▶ [Assigned task] Within the entries below, find the portion that opens with the line containing "v : DWord := 0" and closes with the line containing "tag : Bool := false". Retype that portion exactly and only.

#### The data

-- ==== Sys2Proof/Machine/Bits.lean ====
section
/-! DEFINITION. Bit-field, byte-order and bit-count helpers (R3, R8, R9). -/

namespace Sys2Proof.Machine

/-- The number that a list of bytes holds, lowest address first (R3). -/
def bytesNat : List Byte → Nat
  | [] => 0
  | b :: t => b.toNat + 256 * bytesNat t

/-- The `n` lowest bytes of a number, lowest first (R3). -/
def natBytes : Nat → Nat → List Byte
  | 0, _ => []
  | n + 1, v => BitVec.ofNat 8 v :: natBytes n (v / 256)

/-- Bits [lo + n − 1 : lo] of a number. -/
def fld (v lo n : Nat) : Nat := v / 2 ^ lo % 2 ^ n

/-- The signed value of the `n` low bits (R9). -/
def sextInt (v n : Nat) : Int := if v % 2 ^ n < 2 ^ (n - 1) then (v % 2 ^ n : Int) else (v % 2 ^ n : Int) - 2 ^ n

/-- sat(x, lo, hi) of R9. -/
def satInt (x lo hi : Int) : Int := if x < lo then lo else if hi < x then hi else x

/-- Set bits of a number, among its `n` low bits. -/
def popNat : Nat → Nat → Nat
  | 0, _ => 0
  | n + 1, v => v % 2 + popNat n (v / 2)

/-- Zero bits above the highest set bit, among `n` bits; `n` for zero. -/
def clzNat : Nat → Nat → Nat
  | 0, _ => 0
  | n + 1, v => if v / 2 ^ n % 2 = 1 then 0 else 1 + clzNat n v

/-- Zero bits below the lowest set bit, among `n` bits; `n` for zero. -/
def ctzNat : Nat → Nat → Nat
  | 0, _ => 0
  | n + 1, v => if v % 2 = 1 then 0 else 1 + ctzNat n (v / 2)

/-- The `n` low bits in reverse order. -/
def brevNat : Nat → Nat → Nat
  | 0, _ => 0
  | n + 1, v => (v % 2) * 2 ^ n + brevNat n (v / 2)

/-- The `n` low bytes in reverse order. -/
def bswapNat (n v : Nat) : Nat := bytesNat (natBytes n v).reverse

/-- The lanes whose bit is set, in increasing order (R8). -/
def laneList (m : Mask) : List Nat := (List.range 64).filter (fun l => m.getLsbD l)

/-- The mask that names one lane. -/
def laneBit (l : Nat) : Mask := BitVec.ofNat 64 (2 ^ l)

/-- The lowest set lane, or 64. -/
def firstLane (m : Mask) : Nat := ctzNat 64 m.toNat

/-- One element of a list of 64 lanes. -/
def laneOf (v : List Word) (l : Nat) : Word := v.getD l 0

/-- All lanes zero. -/
def zeroLanes : List Word := List.replicate 64 0

/-- The lanes of `new` where the mask is set, of `old` elsewhere. -/
def mergeLanes (m : Mask) (new old : List Word) : List Word :=
  (List.range 64).map (fun l => if m.getLsbD l then laneOf new l else laneOf old l)

/-- A list of 64 lanes computed lane by lane. -/
def mapLanes (f : Nat → Word) : List Word := (List.range 64).map f

/-- ⌈a / b⌉. -/
def ceilDiv (a b : Nat) : Nat := (a + b - 1) / b

/-- Rotation of the 12 low bits (R313). -/
def rotl12 (v n : Nat) : Nat := (v * 2 ^ n + v / 2 ^ (12 - n)) % 4096

/-- The least element of a list under a key; the first of equals. -/
def leastBy {α : Type} (key : α → Nat) : List α → Option α
  | [] => none
  | a :: t =>
    match leastBy key t with
    | none => some a
    | some b => if key a ≤ key b then some a else some b

/-- Inserts into a sorted list of numbers without repeats. -/
def insertNat : List Nat → Nat → List Nat
  | [], k => [k]
  | j :: t, k => if k < j then k :: j :: t else if k = j then j :: t else j :: insertNat t k

end Sys2Proof.Machine
end

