-- ==== Sys2Proof/Machine/State.lean ====
section
/-! DEFINITION. The state of the machine as plain data. Every field's docstring is one line: its width, the rule of spec/
that names it, and its value at reset. A structure's default field values are the values of a unit that nothing has used;
`State.reset` is the machine after step 7 of the boot sequence (R407). -/

namespace Sys2Proof.Machine

/-! ## What the steps without an encoding act on -/

/-- Kinds of memory access (FQ.ACC, R334). -/
inductive AccKind where
  | read | write | fetch | atomic
  deriving DecidableEq, Repr, Inhabited

/-- A register of a group that a debugger can write (R359). -/
inductive DbgReg where
  | v (r lane : Nat) | s (r : Nat) | k (r : Nat)
  deriving DecidableEq, Repr, Inhabited

/-- What one start of the device meets at the steps of R407: physical facts that no rule determines. -/
structure BootFacts where
  /-- step 1: the fuse store could be read -/
  fuseOk : Bool
  /-- step 2: the module flash could be read -/
  flashOk : Bool
  /-- step 4: every HBM channel trained -/
  trained : Bool
  /-- step 4: firmware puts cross-channel parity in force -/
  parity : Bool
  /-- step 5: plots that fail the resident self-test -/
  failedPlots : List Nat
  /-- step 6: the ports that link, each with its speed in GT/s (64, or 32 as a fallback) and its lanes (16, or 8) (R382) -/
  links : Tab (Nat × Nat)
  /-- step 7 was reached within 2^34 ticks -/
  inTime : Bool
  deriving DecidableEq, Repr, Inhabited

/-- What the module's sensors show (R411, R414): power in watts, the temperature of every HBM channel that is listed
(stack, channel, degrees) and of every die that is listed. A channel or die not listed is at 60 degrees. -/
structure PowerReading where
  watts : Nat
  channels : List (Nat × Nat × Nat)
  dies : Tab Nat
  /-- coolant temperature, degrees -/
  coolant : Nat
  /-- what the starts meet that a thermal trip of this sample leads to (R414) -/
  boots : List BootFacts
  deriving DecidableEq, Repr, Inhabited

/-- The header of an in-field test package (R380). -/
structure TestPackage where
  id : Nat
  kind : Nat
  count : Nat
  total : Nat
  /-- bytes 8-63 are zero -/
  headerZero : Bool
  deriving DecidableEq, Repr, Inhabited

/-- A request of host software or of a peer to this device's memory (R396). -/
inductive FabricReq where
  | read (dpa n : Nat)
  /-- bytes; the loader's metadata words of the blocks from the first on, none for a plain store (R108) -/
  | write (dpa : Nat) (data : List Byte) (desc : List (BitVec 48))
  /-- part of a peer CE's REDUCE at this device's home: FP32 (or A96) addends, with the checksum's operands of `peerWrite`; for an EGC stream the
  number of values (R226, R393, R394) -/
  | reduce (dpa : Nat) (a96 : Bool) (data : List Byte) (sum : Nat) (running : BitVec 32) (pos : Nat) (final : Bool) (egc : Option Nat)
  /-- part of a peer command's stream: destination, kind of checksum (0 none, 1 SUM32, 2 CRC32C), the running value and the bytes of the
  stream before this part, whether this is the final write; for an EGC stream, CMD.CFMT (0 for A96) and the number of values (R393, R394) -/
  | peerWrite (dpa : Nat) (data : List Byte) (sum : Nat) (running : BitVec 32) (pos : Nat) (final : Bool) (egc : Option (Nat × Nat))
  deriving DecidableEq, Repr, Inhabited

/-- Where a register write without behaviour of its own arrives (R6, R385, R398): a context's window, the PF's BAR0
controls, or the debug port. -/
inductive RegSpace where
  | window (ctx : Nat) | pf | debug
  /-- VF Enable of the PF's SR-IOV capability (R384, R408) -/
  | sriov
  deriving DecidableEq, Repr, Inhabited

/-- A firmware image offered by PLDM (R408, R413), with its public key and its signature (R407). -/
structure FirmwareImage where
  version : BitVec 32
  bytes : List Byte
  key : PublicKey
  sig : Nat
  deriving DecidableEq, Repr, Inhabited

/-- A corrupted stored bit (R360, R363): in an HBM block (correctable or not), or in an L2 line. -/
inductive SoftError where
  | hbm (dpa : Nat) (correctable : Bool)
  | l2 (dpa : Nat)
  deriving DecidableEq, Repr, Inhabited


/-- The operand of an event that numbers do not hold. -/
inductive Ext where
  | none
  | acc (k : AccKind)
  | reg (r : DbgReg)
  | space (r : RegSpace)
  | boots (b : List BootFacts)
  | power (r : PowerReading)
  | request (r : FabricReq)
  | image (i : FirmwareImage)
  | error (e : SoftError)
  deriving DecidableEq, Repr, Inhabited

/-- The operands of a step without an encoding, in the order its constructor's docstring names them: numbers in `a`, `b`;
a 64-bit value in `v`; a message in `f`; a truth value in `flag`; anything else in `ext`. -/
structure Ev where
  a : Nat := 0
  b : Nat := 0
  v : DWord := 0
  f : BitVec 256 := 0
  flag : Bool := false
  ext : Ext := .none
  deriving DecidableEq, Repr, Inhabited

/-- A step in the agenda: the cycle from which it is due, the step, its operands. -/
structure Due where
  due : Nat := 0
  what : Instr := .nop
  ev : Ev := {}
  deriving DecidableEq, Repr, Inhabited

/-! ## Registers of a group -/

/-- A uniform register (R151): value, reference tag and reference base. -/
structure SReg where
  /-- 64 | R151 10_uniform_instructions.md | 0 (R44) -/
  val : DWord := 0
  /-- 1 | R151 10_uniform_instructions.md | 0 (R44) -/
  tag : Bool := false
  /-- 64 | R151 10_uniform_instructions.md | 0: DESIGN CHOICE 0 (log entry 2), meaningful only while tag is 1 -/
  base : DWord := 0
  deriving DecidableEq, Repr, Inhabited

/-- The name of a register of a group: vector, uniform, mask, flag. -/
inductive RegId where
  | v (n : Nat) | s (n : Nat) | k (n : Nat) | f (n : Nat)
  deriving DecidableEq, Repr, Inhabited

/-- The fields of an XPFX word (R76). -/
structure Prefix where
  k : BitVec 3 := 0
  z : Bool := false
  rm : BitVec 3 := 0
  sat : Bool := false
  c : BitVec 7 := 0
  cv : Bool := false
  deriving DecidableEq, Repr, Inhabited

/-- An entry of a group's frontier (R51). -/
structure FrontEntry where
  /-- 64 | R51 03_execution.md | LB.ENTRY (R44) -/
  addr : DWord
  /-- 64 | R51 03_execution.md | all lanes (R44) -/
  lanes : Mask
  /-- counter | R53 03_execution.md | 0 -/
  age : Nat := 0
  /-- while the target's header mark is still to be checked (R54): clause and index of the transferring word, and where its
  lanes go if a handler skips it -/
  from? : Option (DWord × Nat × DWord) := none
  /-- the fetch of its clause has missed the instruction cache and is counted in SLIPCNT | R405 26_debug.md | 0 -/
  slipped : Bool := false
  deriving DecidableEq, Repr, Inhabited

/-- The clause that a bundle is issuing: the words latched at its start (R54, R183) and the place reached. -/
structure Clause where
  /-- 64 | R68 05_encoding.md | clause address -/
  addr : DWord
  /-- 32 | R67 05_encoding.md | the header -/
  hdr : Word
  /-- LEN+1 words | R68 05_encoding.md | the words as fetched -/
  words : List Word
  /-- 17 | R403 26_debug.md | breakpoint bits of the header and the words, as the line was filled -/
  brk : BitVec 17 := 0
  /-- 5 | R54 03_execution.md | next word -/
  idx : Nat := 0
  /-- 64 | R52 03_execution.md | lanes of the bundle -/
  lanes : Mask
  /-- XPFX waiting for its lane word (R76) -/
  pfx : Option Prefix := none
  /-- the word at idx is the second of a pair whose first has issued this cycle (R47) -/
  second : Bool := false
  /-- the breakpoint of the word at idx has been taken (R403) -/
  brkDone : Bool := false
  deriving DecidableEq, Repr, Inhabited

########

▶ [Expected answer]
  v : DWord := 0
  f : BitVec 256 := 0
  flag : Bool := false
  ext : Ext := .none
  deriving DecidableEq, Repr, Inhabited

/-- A step in the agenda: the cycle from which it is due, the step, its operands. -/
structure Due where
  due : Nat := 0
  what : Instr := .nop
  ev : Ev := {}
  deriving DecidableEq, Repr, Inhabited

/-! ## Registers of a group -/

/-- A uniform register (R151): value, reference tag and reference base. -/
structure SReg where
  /-- 64 | R151 10_uniform_instructions.md | 0 (R44) -/
  val : DWord := 0
  /-- 1 | R151 10_uniform_instructions.md | 0 (R44) -/
  tag : Bool := false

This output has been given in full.